2022-03-24 21<tel:2022032421>:30:10,850 INFO org.apache.hadoop.yarn.client.RMProxy [] - Connecting to ResourceManager at ip-10-0-36-99.ec2.internal/10.0.36.99:8032<http://10.0.36.99:8032>
2022-03-24 21<tel:2022032421>:30:11,032 INFO org.apache.hadoop.yarn.client.AHSProxy [] - Connecting to Application History server at ip-10-0-36-99.ec2.internal/10.0.36.99:10200<http://10.0.36.99:10200>
2022-03-24 21<tel:2022032421>:30:11,044 INFO org.apache.flink.yarn.YarnClusterDescriptor [] - No path for the flink jar passed. Using the location of class org.apache.flink.yarn.YarnClusterDescriptor to locate the jar
2022-03-24 21<tel:2022032421>:30:11,142 INFO org.apache.flink.yarn.YarnClusterDescriptor [] - Found Web Interface ip-10-0-32-110.ec2.internal:46821 of application 'application_1647995456636_0001'.

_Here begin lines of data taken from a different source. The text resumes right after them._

-- ==== Sys2Proof/Decode.lean ====
section
/-! DEFINITION. Decoding and encoding of operation words (R83 to R90), and the pseudo-instructions
of the assembler (R92). -/

namespace Sys2Proof

/-- Why a reserved word decodes to `Invalid` (R88). -/
inductive Invalid where
  /-- Opcode 0xF. -/
  | opcode
  /-- A non-zero reserved bit. -/
  | reservedBits
  /-- MODE with `a[1:0]` = 0. -/
  | noLine
  /-- CYCLE with `p` in 5..7. -/
  | profile
  /-- CYCLE with `r` = 0. -/
  | zeroRepetitions
  deriving DecidableEq, Repr

/-- The result of decoding (R87): one operation with its fields, or `Invalid(reason)`. -/
inductive Decoded where
  | op (i : Instr)
  | invalid (why : Invalid)
  deriving DecidableEq, Repr

/-- The opcode `w[15:12]` (R83). -/
def opcodeOf (w : Word) : Nat := (w.extractLsb' 12 4).toNat

/-- The operand field `a = w[11:0]` (R83). -/
def operandOf (w : Word) : BitVec 12 := w.extractLsb' 0 12

/-- `v` of LVL: 1 = High, 0 = Low (R83). -/
def levelOfBit : Bool → Level
  | true => .high
  | false => .low

/-- `v` of LVL as a bit (R83). -/
def bitOfLevel : Level → Bool
  | .high => true
  | .low => false

/-- `m` of MODE: 0 = HiZ, 1 = DriveLow (R83). -/
def lineModeOfBit : Bool → LineMode
  | true => .driveLow
  | false => .hiz

/-- `m` of MODE as a bit (R83). -/
def bitOfLineMode : LineMode → Bool
  | .driveLow => true
  | .hiz => false

/-- The profile codes of R85; 5, 6 and 7 are reserved. -/
def profileOfCode : Nat → Option Profile
  | 0 => some .all
  | 1 => some .na
  | 2 => some .eur
  | 3 => some .jpn
  | 4 => some .debug
  | _ => none

/-- The profile codes of R85. -/
def codeOfProfile : Profile → BitVec 3
  | .all => 0
  | .na => 1
  | .eur => 2
  | .jpn => 3
  | .debug => 4

/-- An operation with no operand: all of `a` is reserved (R83). -/
def decodeBare (i : Instr) (a : BitVec 12) : Decoded :=
  if a = 0 then .op i else .invalid .reservedBits

/-- LVL: `v = a[0]`, `a[11:1]` reserved (R83). -/
def decodeLvl (a : BitVec 12) : Decoded :=
  if a.extractLsb' 1 11 = 0 then .op (.lvl (levelOfBit (a.getLsbD 0))) else .invalid .reservedBits

/-- MODE: `DATA = a[0]`, `GATE = a[1]`, `m = a[2]`, `a[11:3]` reserved, `a[1:0]` not 0 (R83). -/
def decodeMode (a : BitVec 12) : Decoded :=
  if a.extractLsb' 3 9 = 0 then
    if a.extractLsb' 0 2 = 0 then .invalid .noLine
    else .op (.mode (a.getLsbD 0) (a.getLsbD 1) (lineModeOfBit (a.getLsbD 2)))
  else .invalid .reservedBits

/-- SEND: `b = a[7:0]`, `a[11:8]` reserved (R83). -/
def decodeSend (a : BitVec 12) : Decoded :=
  if a.extractLsb' 8 4 = 0 then .op (.send (a.extractLsb' 0 8)) else .invalid .reservedBits

/-- CYCLE: `p = a[2:0]`, `r = a[11:3]`; `p` in 5..7 and `r` = 0 are reserved (R83, R85). -/
def decodeCycle (a : BitVec 12) : Decoded :=
  match profileOfCode (a.extractLsb' 0 3).toNat with
  | none => .invalid .profile
  | some p =>
    if a.extractLsb' 3 9 = 0 then .invalid .zeroRepetitions else .op (.cycle p (a.extractLsb' 3 9))

/-- `decode(w)`, total (R87): the table of R83. -/
def decode (w : Word) : Decoded :=
  match opcodeOf w with
  | 0x0 => .op (.wait (operandOf w))
  | 0x1 => decodeLvl (operandOf w)
  | 0x2 => decodeMode (operandOf w)
  | 0x3 => decodeSend (operandOf w)
  | 0x4 => decodeCycle (operandOf w)
  | 0x5 => .op (.bna (operandOf w))
  | 0x6 => .op (.jmp (operandOf w))
  | 0x7 => decodeBare .armset (operandOf w)
  | 0x8 => decodeBare .armclr (operandOf w)
  | 0x9 => decodeBare .halt (operandOf w)
  | 0xA => decodeBare .clrpend (operandOf w)
  | 0xB => decodeBare .idis (operandOf w)
  | 0xC => decodeBare .ien (operandOf w)
  | 0xD => .op (.bdo (operandOf w))
  | 0xE => decodeBare .reti (operandOf w)
  | _ => .invalid .opcode

/-- The operation a word decodes to, if any. -/
def Decoded.toOption : Decoded → Option Instr
  | .op i => some i
  | .invalid _ => none

/-- The word of an operation, from the same table (R83). A well-formed operation's word decodes to
it; a MODE with no line and a CYCLE with r = 0 give the reserved words of R88. -/
def encode : Instr → Word
  | .wait n => 0x0#4 ++ n
  | .lvl v => 0x1#4 ++ (0#11 ++ BitVec.ofBool (bitOfLevel v))
  | .mode d g m =>
    0x2#4 ++ (0#9 ++ (BitVec.ofBool (bitOfLineMode m) ++ (BitVec.ofBool g ++ BitVec.ofBool d)))
  | .send b => 0x3#4 ++ (0#4 ++ b)
  | .cycle p r => 0x4#4 ++ (r ++ codeOfProfile p)
  | .bna t => 0x5#4 ++ t
  | .jmp t => 0x6#4 ++ t
  | .armset => 0x7000
  | .armclr => 0x8000
  | .halt => 0x9000
  | .clrpend => 0xA000
  | .idis => 0xB000
  | .ien => 0xC000
  | .bdo t => 0xD#4 ++ t
  | .reti => 0xE000

/-- What the decoder reads from a table row's word. Every operation is one 16-bit word (R90), and
bit 0 of the table is bit 0 of the word. -/
def decodeTableWord (nbits w : Nat) : Option Instr :=
  (decode (BitVec.ofNat 16 (w % 2 ^ nbits))).toOption

/-- The pseudo-instruction `NOP` (R89, R92). -/
def Instr.pseudoNop : Instr := .wait 0

/-- The pseudo-instruction `HIZ lines` (R92). -/
def Instr.pseudoHiz (data gate : Bool) : Instr := .mode data gate .hiz

/-- The pseudo-instruction `DRVL lines` (R92). -/
def Instr.pseudoDrvl (data gate : Bool) : Instr := .mode data gate .driveLow

/-- The pseudo-instruction `HIGH` (R92). -/
def Instr.pseudoHigh : Instr := .lvl .high

/-- The pseudo-instruction `LOW` (R92). -/
def Instr.pseudoLow : Instr := .lvl .low

end Sys2Proof
end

The program finished with the following exception:

org.apache.flink.util.FlinkException: Could not stop with a savepoint job "72a4746f2b6f1d58e4c61c1e9214a7e3".
at org.apache.flink.client.cli.CliFrontend.lambda$stop$5(CliFrontend.java:495)
at org.apache.flink.client.cli.CliFrontend.runClusterAction(CliFrontend.java:864)
at org.apache.flink.client.cli.CliFrontend.stop(CliFrontend.java:487)
at org.apache.flink.client.cli.CliFrontend.parseParameters(CliFrontend.java:931)
at org.apache.flink.client.cli.CliFrontend.lambda$main$10(CliFrontend.java:992)
at java.security.AccessController.doPrivileged(Native Method)
at javax.security.auth.Subject.doAs(Subject.java:422)
at org.apache.hadoop.security.UserGroupInformation.doAs(UserGroupInformation.java:1730)
at org.apache.flink.runtime.security.contexts.HadoopSecurityContext.runSecured(HadoopSecurityContext.java:41)
at org.apache.flink.client.cli.CliFrontend.main(CliFrontend.java:992)
Caused by: java.util.concurrent.TimeoutException
at java.util.concurrent.CompletableFuture.timedGet(CompletableFuture.java:1784)
at java.util.concurrent.CompletableFuture.get(CompletableFuture.java:1928)
at org.apache.flink.client.cli.CliFrontend.lambda$stop$5(CliFrontend.java:493)
... 9 more

If i use CANCEL instead of STOP then it always works but since CANCEL doesn't give graceful shutdown hence i'm trying to use STOP.

Could someone please suggest how to fix this error?